Non- performing teachers could lose  their job – Alok Kumar


by Bashir Assad 

Alok Kumar, Principal Secretary, Department of Education, discusses changes in policy to improve education in J&K.
“The department is busy creating jobs and subsequently managing the transfers, which, among other things, promotes the culture of corruption and favouritism, costing the children their future.” – Alok Kumar
The Department of Education’s misplaced priorities has had an adverse impact on the
education system in Jammu and Kashmir. The focus has to be on imparting quality education rather than on recruiting a large number of teachers. The education sector is perceived as a source of employment generation, which is detrimental to the overall quality of teaching.
In an exclusive interview with Kashmir Central, the department’s Principal Secretary Alok Kumar (IRS) gave a detailed account of his plans to overhaul the education system in the Union Territory. He admitted that the education system and the department had been distracted from the true path because of the misplaced priorities.
“Employability is very important. Absorbing unemployed educated in the education department has done a great deal in providing sustainable livelihood to a large number of educated persons across the union territory, which is good. But, at the same time, we need to have an honest evaluation of whether we have been able to provide quality education to our children, on par with other parts of the country,” Kumar told Kashmir Central.


Mr. Alok Kumar Principal Secretary Department of Education

The department, Kumar said, had not been as vibrant in providing quality education to our
children as it should have been. The government circulars and orders, which could have helped in fixing the problems that have persisted for a long time in the department, had been flouted frequently. The rules of conduct and responsibility are being compromised by vested interests on some pretext or the other. “The department is busy creating jobs and subsequently managing the transfers, which, among other things, promotes the culture of corruption and favouritism, costing the children their future,” Kumar said.

The spirit to serve had been subdued by the individual interests of the teaching fraternity, he alleged. What needs to be prioritized, among other things, is the quality of education in the government schools, he said. An environment of learning needs to be created in the schools, he added. The children in the Kashmir Valley are particularly sharp and they need to be guided properly, he said. They are intelligent enough to differentiate between evil and good, we cannot afford to communicate with them using preconceived notions. Kumar said that we need to give exposure to the children who have been cocooned by certain thought processes. “Let’s expose them to them to the outer world, make them capable of differentiating between good and bad,” he added.
Kumar said that radical changes were required to bring the education system on track, but the changes had to be gradual and incremental. “The drawbacks of 70 years can’t be addressed in one go but we need to act now.” Elaborating on his statement, Kumar said that he had decided that his office would not promote the transfer culture. “There has to be a transfer policy which should be adhered to in letter and spirit but I have left it to the directors of school education in both the divisions. Let them effect the transfers not at their will but strictly in accordance with the policy I have formulated. I have conveyed in unambiguous terms to both the directorates in Srinagar and Jammu that no case whatsoever regarding the transfers should come to my table. I would rather address the grievances, if any, related to the transfers effected by the directorates.” He also said that mid-session transfers will not be allowed. On no grounds whatsoever shall premature transfers be accepted, he added.
Teachers should focus on Imparting education to the students rather than have to deal with
transfers, he said. He reiterated that no excuses were acceptable. A teacher has to impart
education with conviction to the students wherever he or she is posted. Any carelessness will not be tolerated . One who is not ready to perform his duties where he or she is asked to serve should quit the job, Kumar said.
He was categorical that the education department should be absolutely free from politics. “I am here to execute the universal education policy which is in place in the entire country. I don’t know how long I will be holding this chair but as long as I do, I will see to it that the students of Jammu and Kashmir have access to the same quality education as in other parts of the country.

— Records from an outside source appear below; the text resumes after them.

-- ==== Sys2Proof/WellFormed.lean ====
section
/-!
DEFINITION. Well-formed instructions: the restrictions on operand fields that the type of a constructor does not carry.
`Instr.defect` names the first one an instruction breaks; `Instr.WellFormed` says there is none.
-/
namespace Sys2Proof

/-- Why a word is not a legal slot. Every one of them is reason 0 of Table 7-6. -/
inductive DecodeErr where
  /-- MAJ 0x1D to 0x1F (Table 7-7). -/
  | reservedMajor
  /-- A function code that its table does not list (R132). -/
  | reservedFunction
  /-- A reserved value in a type, scope, target or size field (R132). -/
  | reservedField
  /-- A nonzero bit in a field the layout marks zero (R132). -/
  | nonzeroField
  /-- An engine instruction whose kout is k0, or TKJOIN or TKSET of k0 (R138, R295). -/
  | koutZero
  /-- TCFG.tent with a type other than FP32 or INT32 (R167). -/
  | tentType
  /-- A step that names a unit the part does not have (R12). -/
  | noSuchUnit
  deriving DecidableEq, Repr

/-- An engine's kout must not be k0 (R138). -/
def koutDefect (k : BitVec 4) : Option DecodeErr := if k = 0#4 then some .koutZero else none

/-- TCFG with the tentative bit takes FP32 or INT32 only. -/
def tentDefect (ty : ElemTy) (tent : BitVec 1) : Option DecodeErr :=
  if tent = 1#1 ∧ ty ≠ .fp32 ∧ ty ≠ .int32 then some .tentType else none

/-- A unit number below its count (R12). -/
def unitDefect (n bound : Nat) : Option DecodeErr := if n < bound then none else some .noSuchUnit

/-- The first restriction an instruction breaks. -/
def Instr.defect (i : Instr) : Option DecodeErr :=
  match i with
  | .add _ _ _ _ => none
  | .sub _ _ _ _ => none
  | .and _ _ _ _ => none
  | .or _ _ _ _ => none
  | .xor _ _ _ _ => none
  | .andn _ _ _ _ => none
  | .sll _ _ _ _ => none
  | .srl _ _ _ _ => none
  | .sra _ _ _ _ => none
  | .ror _ _ _ _ => none
  | .mul _ _ _ _ => none
  | .mulh _ _ _ _ => none
  | .mulhu _ _ _ _ => none
  | .div _ _ _ _ => none
  | .divu _ _ _ _ => none
  | .rem _ _ _ _ => none
  | .remu _ _ _ _ => none
  | .min _ _ _ _ => none
  | .max _ _ _ _ => none
  | .minu _ _ _ _ => none
  | .maxu _ _ _ _ => none
  | .slt _ _ _ _ => none
  | .sltu _ _ _ _ => none
  | .seq _ _ _ _ => none
  | .clz _ _ _ => none
  | .ctz _ _ _ => none
  | .popc _ _ _ => none
  | .addi _ _ _ => none
  | .andi _ _ _ => none
  | .ori _ _ _ => none
  | .xori _ _ _ => none
  | .slli _ _ _ => none
  | .srli _ _ _ => none
  | .srai _ _ _ => none
  | .slti _ _ _ => none
  | .sltui _ _ _ => none
  | .muli _ _ _ => none
  | .lui _ _ => none
  | .auipc _ _ => none
  | .beq _ _ _ => none
  | .bne _ _ _ => none
  | .blt _ _ _ => none
  | .bge _ _ _ => none
  | .bltu _ _ _ => none
  | .bgeu _ _ _ => none
  | .bp _ _ => none
  | .bnp _ _ => none
  | .j _ => none
  | .jal _ _ => none
  | .jr _ _ => none
  | .jalr _ _ => none
  | .loop _ _ _ => none
  | .ldelta _ _ _ => none
  | .lbrk _ => none
  | .lclr _ => none
  | .movxa _ _ => none
  | .movax _ _ => none
  | .movxc _ _ => none
  | .movcx _ _ => none
  | .pset _ _ => none
  | .pand _ _ _ => none
  | .por _ _ _ => none
  | .pxor _ _ _ => none
  | .pnot _ _ => none
  | .rdctl _ _ => none
  | .wrctl _ _ => none
  | .rdcyc _ => none
  | .sel _ _ _ _ => none
  | .nop => none
  | .halt => none
  | .trap _ => none
  | .rfe => none
  | .sleepu _ => none
  | .fence _ => none
  | .opsel _ => none
  | .klaunch _ _ => none
  | .yield => none
  | .brk _ => none
  | .waitw _ => none
  | .accrd _ _ => none
  | .vadd _ _ _ => none
  | .vsub _ _ _ => none
  | .vmul _ _ _ => none
  | .vfma _ _ _ => none
  | .vmin _ _ _ => none
  | .vmax _ _ _ => none
  | .vand _ _ _ => none
  | .vor _ _ _ => none
  | .vxor _ _ _ => none
  | .vshl _ _ _ => none
  | .vshr _ _ _ => none
  | .vsel _ _ _ => none
  | .vcmpeq _ _ _ => none
  | .vcmplt _ _ _ => none
  | .vcmple _ _ _ => none
  | .vabsd _ _ _ => none
  | .vadds _ _ _ => none
  | .vmuls _ _ _ => none
  | .vfmas _ _ _ => none
  | .vmins _ _ _ => none
  | .vmaxs _ _ _ => none
  | .vsplat _ _ => none
  | .vcvt _ _ _ _ => none
  | .vmaxexp _ _ => none
  | .vqnt _ _ _ => none
  | .vdqnt _ _ _ => none
  | .vrnd _ _ _ => none
  | .vrsum _ _ => none
  | .vrmax _ _ => none
  | .vrmin _ _ => none
  | .vramax _ _ => none
  | .vperm _ _ _ => none
  | .vext _ _ _ => none
  | .vins _ _ _ => none
  | .viota _ => none
  | .vcompr _ _ _ => none
  | .tcfg _ ty _ _ tent => tentDefect ty tent
  | .tzero _ => none
  | .tmov _ _ => none
  | .ttag _ _ _ => none
  | .vld _ _ _ => none
  | .vst _ _ _ => none
  | .vlde _ _ => none
  | .vste _ _ => none
  | .frcp _ _ => none
  | .frsq _ _ => none
  | .fsqrt _ _ => none
  | .fexp2 _ _ => none
  | .flog2 _ _ => none
  | .fexpt _ _ => none
  | .ftanh _ _ => none
  | .fsigm _ _ => none
  | .gtopk _ _ _ => none
  | .gsmax _ _ _ => none
  | .ghist _ _ => none
  | .mma _ _ _ kout _ => koutDefect kout
  | .mmaz _ _ _ kout _ => koutDefect kout
  | .mmat _ _ _ kout _ => koutDefect kout
  | .mmag _ _ _ kout _ => koutDefect kout
  | .mgset _ _ kout _ => koutDefect kout
  | .mdrain kout _ => koutDefect kout
  | .resolve _ _ _ _ => none
  | .tcommit _ _ => none
  | .tsquash _ => none
  | .rlist _ => none
  | .ldbu _ _ _ _ => none
  | .ldb _ _ _ _ => none
  | .ldhu _ _ _ _ => none
  | .ldh _ _ _ _ => none
  | .ldwu _ _ _ _ => none
  | .ldw _ _ _ _ => none
  | .ldd _ _ _ _ => none
  | .stb _ _ _ _ => none
  | .sth _ _ _ _ => none
  | .stw _ _ _ _ => none
  | .std _ _ _ _ => none
  | .aadd _ _ _ _ _ _ => none
  | .amax _ _ _ _ _ _ => none
  | .amin _ _ _ _ _ _ => none
  | .amaxu _ _ _ _ _ _ => none
  | .axchg _ _ _ _ _ _ => none
  | .acas _ _ _ _ _ _ => none
  | .aand _ _ _ _ _ _ => none
  | .aor _ _ _ _ _ _ => none
  | .cpy _ _ kout _ => koutDefect kout
  | .cpycv _ _ kout _ => koutDefect kout
  | .cpyz _ _ kout _ => koutDefect kout
  | .cpyl2 _ _ kout _ => koutDefect kout
  | .cpypf _ kout _ => koutDefect kout
  | .cpywb _ kout _ => koutDefect kout
  | .tkwait _ => none
  | .tktest _ _ => none
  | .tkjoin kd _ _ _ => koutDefect kd
  | .tkprom _ _ => none
  | .tkset kd _ => koutDefect kd
  | .probe _ kout _ => koutDefect kout
  | .probew _ kout _ => koutDefect kout
  | .bar _ _ kout _ => koutDefect kout
  | .barba _ _ => none
  | .barbw _ kout _ => koutDefect kout
  | .rtick _ _ => none
  | .rfill _ _ _ => none
  | .rtake _ _ => none
  | .rwait _ kout _ => koutDefect kout
  | .pqpush _ _ => none
  | .pqpop _ => none
  | .send _ _ kout _ => koutDefect kout
  | .sendQ _ _ kout _ => koutDefect kout
  | .sendr _ _ kout _ => koutDefect kout
  | .recv _ _ kout _ => koutDefect kout
  | .recvq _ _ => none
  | .gretire _ => none
  | .sendG _ _ kout _ => koutDefect kout
  | .plook _ _ => none
  | .ptrain _ _ => none
  | .pclr => none
  | .pcfg _ => none
  | .sjoin _ => none
  | .spub _ kout _ => koutDefect kout
  | .scons _ kout _ => koutDefect kout
  | .packageReset => none
  | .hostLinkTraining link _ _ => unitDefect link 2
  | .doorbell q _ => unitDefect q 64
  | .lqcfgWrite q _ => unitDefect q 64
  | .bar0RegisterWrite _ _ => none
  | .nopCommand q => unitDefect q 64
  | .ctxCreate q => unitDefect q 64
  | .ctxDestroy q => unitDefect q 64
  | .imgLoad q => unitDefect q 64
  | .imgUnload q => unitDefect q 64
  | .launch q => unitDefect q 64
  | .pipeBind q => unitDefect q 64
  | .attest q => unitDefect q 64
  | .priorityAging _ => none
  | .kernelPlacement => none
  | .quantumExpiry _ => none
  | .preemptionPoint core => unitDefect core 256
  | .saveComplete core => unitDefect core 256
  | .placementEnd rod => unitDefect rod 64
  | .restoreComplete core => unitDefect core 256
  | .kernelRetire _ => none
  | .finalAccounts asid => unitDefect asid 512
  | .abacusFlush core => unitDefect core 256
  | .acsEnable core => unitDefect core 256
  | .acsDisable core => unitDefect core 256
  | .chargeRunClose core => unitDefect core 256
  | .windowEnd rod => unitDefect rod 64
  | .fillerBundle core => unitDefect core 256
  | .stallBundle core => unitDefect core 256
  | .opChangeBegin rod => unitDefect rod 64
  | .rampEnd rod => unitDefect rod 64
  | .relockEnd rod => unitDefect rod 64
  | .permitSpent panel => unitDefect panel 16
  | .permitEarned panel => unitDefect panel 16
  | .boostFallSecondStep panel => unitDefect panel 16
  | .poolClaim panel => unitDefect panel 16
  | .poolGrant die => unitDefect die 2
  | .poolWithdraw panel => unitDefect panel 16
  | .powerSample _ => none
  | .thermalReading panel _ => unitDefect panel 16
  | .thermalDwellEnd panel => unitDefect panel 16
  | .clockGate rod => unitDefect rod 64
  | .railGate rod => unitDefect rod 64
  | .quiesceEnd rod => unitDefect rod 64
  | .saveStateEnd rod => unitDefect rod 64
  | .holdEnd rod => unitDefect rod 64
  | .railDownEnd rod => unitDefect rod 64
  | .wake core => unitDefect core 256
  | .inrushAdmit die => unitDefect die 2
  | .inrushRampEnd rod => unitDefect rod 64
  | .wakeRestoreEnd rod => unitDefect rod 64
  | .fetchFill core => unitDefect core 256
  | .loadReturn core _ => unitDefect core 4352
  | .storePerform core _ => unitDefect core 4352
  | .copyAccept core _ => unitDefect core 256
  | .copyComplete _ _ => none
  | .promiseMissed core _ => unitDefect core 256
  | .stagingResize rod _ => unitDefect rod 64
  | .stagingResizeComplete rod => unitDefect rod 64
  | .sync _ => none
  | .clear _ => none
  | .syncComplete => none
  | .probeAccept core => unitDefect core 256
  | .probeFault core => unitDefect core 256
  | .probeComplete core => unitDefect core (256 + 2 ^ 28)
  | .matrixOpStart core => unitDefect core 256
  | .matrixOpComplete core => unitDefect core 256
  | .specComplete core => unitDefect core 256
  | .barrierArrival core _ => unitDefect core 4352
  | .ticketGrant core => unitDefect core 256
  | .sleepEnd core => unitDefect core 256
  | .waitwEnd core => unitDefect core 256
  | .klaunchAccept core => unitDefect core 256
  | .stageElementLanded core _ => unitDefect core 256
  | .elementPublished entry => unitDefect entry 256
  | .channelBind peer chan _ => unitDefect peer 16 <|> unitDefect chan 16
  | .channelUnbind peer chan => unitDefect peer 16 <|> unitDefect chan 16
  | .creditGrant peer chan => unitDefect peer 16 <|> unitDefect chan 16
  | .sendAccept core _ => unitDefect core 256
  | .messageArrival peer chan _ => unitDefect peer 16 <|> unitDefect chan 16
  | .markerArrival peer chan _ => unitDefect peer 16 <|> unitDefect chan 16
  | .recvPosted core _ => unitDefect core 256
  | .recvAccept core _ => unitDefect core 256
  | .recvComplete _ _ => none
  | .contributionArrival slot _ => unitDefect slot 1024
  | .reductionTimeout slot => unitDefect slot 1024
  | .sendrAnswer core _ => unitDefect core 256
  | .remoteErrorReport asid _ => unitDefect asid 512
  | .gatecfgWrite die _ => unitDefect die 2
  | .gateLoad die _ => unitDefect die 2
  | .gateLoadComplete die => unitDefect die 2
  | .trapEntry core => unitDefect core 256
  | .watchdog core => unitDefect core 256
  | .tendWrite core _ => unitDefect core 256
  | .pet core => unitDefect core 256
  | .debugHalt core => unitDefect core 256
  | .debugStep core => unitDefect core 256
  | .debugResume core => unitDefect core 256
  | .debugSnap core => unitDefect core 256
  | .debugLoad core => unitDefect core 256
  | .patrolScrub _ => none
  | .pageRetirement _ => none
  | .wayQuarantine slice way => unitDefect slice 64 <|> unitDefect way 16
  | .errinjWrite _ => none
  | .sendComplete _ _ => none
  | .atomicReturn core _ => unitDefect core 4352
  | .reservedCommand q => unitDefect q 64
  | .fabricReset => none
  | .engineUnmappedPage _ _ => none
  | .engineErrorDetection _ _ _ => none

/-- An instruction that breaks no restriction. -/
def Instr.WellFormed (i : Instr) : Prop := i.defect = none

/-- Whether an instruction is well-formed, as a Boolean. -/
def Instr.wellFormed (i : Instr) : Bool := i.defect.isNone

/-- The named Boolean is the predicate. -/
theorem Instr.wellFormed_iff (i : Instr) : i.wellFormed = true ↔ i.WellFormed := by
  simp [Instr.wellFormed, Instr.WellFormed]

/-- The instructions that are slots of a bundle; the others are steps of the part without an encoding. -/
def Instr.isSlot (i : Instr) : Bool :=
  match i with
  | .packageReset => false
  | .hostLinkTraining _ _ _ => false
  | .doorbell _ _ => false
  | .lqcfgWrite _ _ => false
  | .bar0RegisterWrite _ _ => false
  | .nopCommand _ => false
  | .ctxCreate _ => false
  | .ctxDestroy _ => false
  | .imgLoad _ => false
  | .imgUnload _ => false
  | .launch _ => false
  | .pipeBind _ => false
  | .attest _ => false
  | .priorityAging _ => false
  | .kernelPlacement => false
  | .quantumExpiry _ => false
  | .preemptionPoint _ => false
  | .saveComplete _ => false
  | .placementEnd _ => false
  | .restoreComplete _ => false
  | .kernelRetire _ => false
  | .finalAccounts _ => false
  | .abacusFlush _ => false
  | .acsEnable _ => false
  | .acsDisable _ => false
  | .chargeRunClose _ => false
  | .windowEnd _ => false
  | .fillerBundle _ => false
  | .stallBundle _ => false
  | .opChangeBegin _ => false
  | .rampEnd _ => false
  | .relockEnd _ => false
  | .permitSpent _ => false
  | .permitEarned _ => false
  | .boostFallSecondStep _ => false
  | .poolClaim _ => false
  | .poolGrant _ => false
  | .poolWithdraw _ => false
  | .powerSample _ => false
  | .thermalReading _ _ => false
  | .thermalDwellEnd _ => false
  | .clockGate _ => false
  | .railGate _ => false
  | .quiesceEnd _ => false
  | .saveStateEnd _ => false
  | .holdEnd _ => false
  | .railDownEnd _ => false
  | .wake _ => false
  | .inrushAdmit _ => false
  | .inrushRampEnd _ => false
  | .wakeRestoreEnd _ => false
  | .fetchFill _ => false
  | .loadReturn _ _ => false
  | .storePerform _ _ => false
  | .copyAccept _ _ => false
  | .copyComplete _ _ => false
  | .promiseMissed _ _ => false
  | .stagingResize _ _ => false
  | .stagingResizeComplete _ => false
  | .sync _ => false
  | .clear _ => false
  | .syncComplete => false
  | .probeAccept _ => false
  | .probeFault _ => false
  | .probeComplete _ => false
  | .matrixOpStart _ => false
  | .matrixOpComplete _ => false
  | .specComplete _ => false
  | .barrierArrival _ _ => false
  | .ticketGrant _ => false
  | .sleepEnd _ => false
  | .waitwEnd _ => false
  | .klaunchAccept _ => false
  | .stageElementLanded _ _ => false
  | .elementPublished _ => false
  | .channelBind _ _ _ => false
  | .channelUnbind _ _ => false
  | .creditGrant _ _ => false
  | .sendAccept _ _ => false
  | .messageArrival _ _ _ => false
  | .markerArrival _ _ _ => false
  | .recvPosted _ _ => false
  | .recvAccept _ _ => false
  | .recvComplete _ _ => false
  | .contributionArrival _ _ => false
  | .reductionTimeout _ => false
  | .sendrAnswer _ _ => false
  | .remoteErrorReport _ _ => false
  | .gatecfgWrite _ _ => false
  | .gateLoad _ _ => false
  | .gateLoadComplete _ => false
  | .trapEntry _ => false
  | .watchdog _ => false
  | .tendWrite _ _ => false
  | .pet _ => false
  | .debugHalt _ => false
  | .debugStep _ => false
  | .debugResume _ => false
  | .debugSnap _ => false
  | .debugLoad _ => false
  | .patrolScrub _ => false
  | .pageRetirement _ => false
  | .wayQuarantine _ _ => false
  | .errinjWrite _ => false
  | .sendComplete _ _ => false
  | .atomicReturn _ _ => false
  | .reservedCommand _ => false
  | .fabricReset => false
  | .engineUnmappedPage _ _ => false
  | .engineErrorDetection _ _ _ => false
  | _ => true

end Sys2Proof
end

I am pained to see that our students though sharp and intelligent are deprived of the avenues and opportunities for better education. My focus is on the education of my students, I do not want to manage the transfers of the teachers,” Kumar said.
Spelling out his vision for quality education in Jammu and Kashmir, Kumar said that he would promote the culture of smart classes and would gradually move towards communication classes that will be conducted by experts. “Our objective is to enhance the ability to teach and the vigour to learn. My students should be able to communicate with experts in every subject,” he added.



Talking about the culture of personal aggrandizement in the region, he said that for
government servants, there was only one choice – to work with honesty and dedication or leave the job. The government, Kumar said, paid salaries to its employees in order to improve the services for its citizens. The employees are answerable to the government and will be held accountable for non-performance. Education is universally deemed as a solution to the problems of mankind, irrespective of whether the problems are political, social or economic in nature, he said.

If problems persist in our society that means those who have been tasked with the job of educating the people have failed and as such, they should be held responsible for their non-performance, he added.